Historiquement, les poissons auraient eu une longue nage progressivement plus froide au cours de laquelle leurs corps se sont lentement déplacés en mode de reproduction. Mais maintenant, leur accès à la rivière a été tellement réduit qu’ils se lancent directement dans l’accouplement sans tous les préliminaires physiologiques dont ils ont besoin. Et ça ne marche tout simplement pas. Selon le nouveau document, il ne reste peut-être que 156 poissons matures dans tout le fleuve Yangtsé.
Le gouvernement chinois a investi massivement dans le repeuplement du Yangtsé avec plus de neuf millions d’alevins d’esturgeons, ou juvéniles, entre 1983 et 2007, mais à peine aucun n’a survécu. Les chercheurs qualifient ces efforts d' »inadéquats et non durables » car le gouvernement a continué à ajouter de nouveaux poissons mais n’a rien fait pour permettre à ces poissons de se reproduire.
Et maintenant ?
Personne ne s’attend à ce qu’aucun de ces barrages ne tombe de sitôt.
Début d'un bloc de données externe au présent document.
/-- The TLB attribute a write command gives: pair 01 clears it, 10 sets it, 00 and 11 leave it to a free value
(22_paging.md R241). -/
def tlbAttr (pair : BitVec 2) (u : Bool) : Bool := if pair = 1 then false else if pair = 2 then true else u

/-- A search command's attribute pair matches: 00 nothing, 01 a clear attribute, 10 a set one, 11 either
(22_paging.md R241). -/
def pairMatches (pair : BitVec 2) (b : Bool) : Bool :=
  (pair = 1 && !b) || (pair = 2 && b) || pair = 3

/-- An attribute as TR6 reports it: 10 set, 01 clear (22_paging.md R241). -/
def pairOf (b : Bool) : BitVec 2 := if b then 2 else 1

/-- The TLB write command (22_paging.md R242): without PL, the way is the replacement counter's, which references the
model does not count have moved by a free value (R231). -/
def tlbWriteCommand (c : Dword) (u : Dword) (s : State) : State :=
  let way := if bit s.tr7 4 then s.tr7.extractLsb' 2 2 else s.tlb.counter + Config.tlbVictim s.free
  let e : TlbEntry :=
    { v := bit c 11, tag := c.extractLsb' 12 20, pa := s.tr7.extractLsb' 12 20,
      d := tlbAttr (c.extractLsb' 9 2) (bit u 0), u := tlbAttr (c.extractLsb' 7 2) (bit u 1),
      w := tlbAttr (c.extractLsb' 5 2) (bit u 2) }
  { s with tlb := s.tlb.put (c.extractLsb' 12 20) way e }

/-- The ways a TLB search command finds, valid or not (22_paging.md R243). -/
def searchWays (t : Tlb) (c : Dword) : List (BitVec 2) :=
  [0#2, 1#2, 2#2, 3#2].filter fun k =>
    let e := t.entries[tlbIndex (c.extractLsb' 12 20) k]
    e.tag == c.extractLsb' 12 20 && pairMatches (c.extractLsb' 9 2) e.d && pairMatches (c.extractLsb' 7 2) e.u
      && pairMatches (c.extractLsb' 5 2) e.w

/-- The TLB search command: a unique match is returned in TR6 and TR7; otherwise PL is 0 and the page and REP
of TR7 have no meaning (22_paging.md R243). The bits that are not described stay as written (R244;
93_implementation_defined.md). -/
def tlbSearchCommand (c : Dword) (u : Dword) (s : State) : State :=
  match searchWays s.tlb c with
  | [k] =>
    let e := s.tlb.entries[tlbIndex (c.extractLsb' 12 20) k]
    { s with
      tr7 := e.pa ++ s.tr7.extractLsb' 5 7 ++ 1#1 ++ k ++ s.tr7.extractLsb' 0 2
      tr6 := c.extractLsb' 12 20 ++ BitVec.ofBool e.v ++ pairOf e.d ++ pairOf e.u ++ pairOf e.w
        ++ c.extractLsb' 0 5 }
  | _ => { s with tr7 := (u &&& 0xFFFFF00C) ||| (s.tr7 &&& 0xFE3) }

/-- A write of a test register: TR7 only stores; TR6 performs its command, which needs paging off (R633;
22_paging.md R240). -/
def trPut (n : BitVec 3) (v : Dword) : Op Unit := do
  let s ← get
  if n = 7 then modify fun s => { s with tr7 := v }
  else if s.pg then throw (.refuse .tlbTestWithPaging)
  else
    let k ← fresh
    modify fun s => { s with tr6 := v }
    modify (if bit v 0 then tlbSearchCommand v (Config.undefDword k) else tlbWriteCommand v (Config.undefDword k))

/-- MOV r32, TRn (R633). -/
def execMovFromTr (mod : BitVec 2) (n : BitVec 3) (r : Reg) (s : State) : Host.Outcome State Fault Refusal :=
  run false (do
    specialMove mod (trExists n)
    setReg .d r (if n = 6 then s.tr6 else s.tr7)
    flagsUndefined) s

/-- MOV TRn, r32 (R633). -/
def execMovToTr (mod : BitVec 2) (n : BitVec 3) (r : Reg) (s : State) : Host.Outcome State Fault Refusal :=
  run false (do
    specialMove mod (trExists n)
    trPut n (s.reg .d r)
    flagsUndefined) s

/-- CLTS (R635). -/
def execClts (s : State) : Host.Outcome State Fault Refusal :=
  run false (do
    requireCpl0
    modify fun s => { s with cr0 := s.cr0 &&& ~~~ 8 }) s

/-! ## Frames, addresses, bounds -/

/-- BOUND: signed, both bounds inclusive; both are checked before either is read (R640, D59; 22_paging.md R224). -/
def execBound (r : Reg) (rm : RM) (s : State) : Host.Outcome State Fault Refusal :=
  run false (do
    let (seg, ea, is32) ← memOperand rm
    let n := s.ow.bytes
    let (lo, hi) ← readParts (prepare seg ea n false) (prepare seg (eaAdd is32 ea (BitVec.ofNat 32 n)) n false)
    let i := (s.reg s.ow r).toInt
    if i < (BitVec.ofNat s.ow.bits lo).toInt ∨ (BitVec.ofNat s.ow.bits hi).toInt < i then raise 5 none) s

/-- A step of building a frame: copy an item, prepared for both halves, or store a value. -/
inductive FrameStep where
  | copy (src dst : Ref)
  | store (dst : Ref) (v : Nat)
deriving DecidableEq, Repr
Mais il y a encore un minimum d’espoir de ramener l’habitat de frai du poisson à une température de reproduction appropriée. Par exemple, les gestionnaires de barrages pourraient libérer sélectivement de l’eau du réservoir à une température agréable pour la vie en aval, ou peut-être baratter l’eau stagnante d’une manière qui mélange les couches de différentes températures. Laisser les affluents qui se déversent dans le Yangtsé sans être endommagés pourrait également aider à maintenir la température stable. Des études ont montré que dans les zones situées juste en dessous d’une confluence avec un affluent non endommagé, les esturgeons fraient mieux et les insectes sont plus répandus, ce qui suggère que les affluents qui coulent naturellement peuvent créer des poches d’habitat convenable pour toutes sortes d’animaux sauvages.
Toutes ces stratégies entrent dans la création de ce qu’on appelle un flux environnemental, dit Januchowski-Hartley, mais elle doute qu’elles suffiront à sauver l’esturgeon à long terme.
Mais quelque chose doit être fait — et rapide. Sinon, les auteurs de l’étude prédisent que l’esturgeon chinois disparaîtra probablement dans les 10 à 20 prochaines années. Ce qui signifie qu’après 140 millions d’années sur cette planète, la génération d’esturgeons chinois vivant aujourd’hui serait la dernière.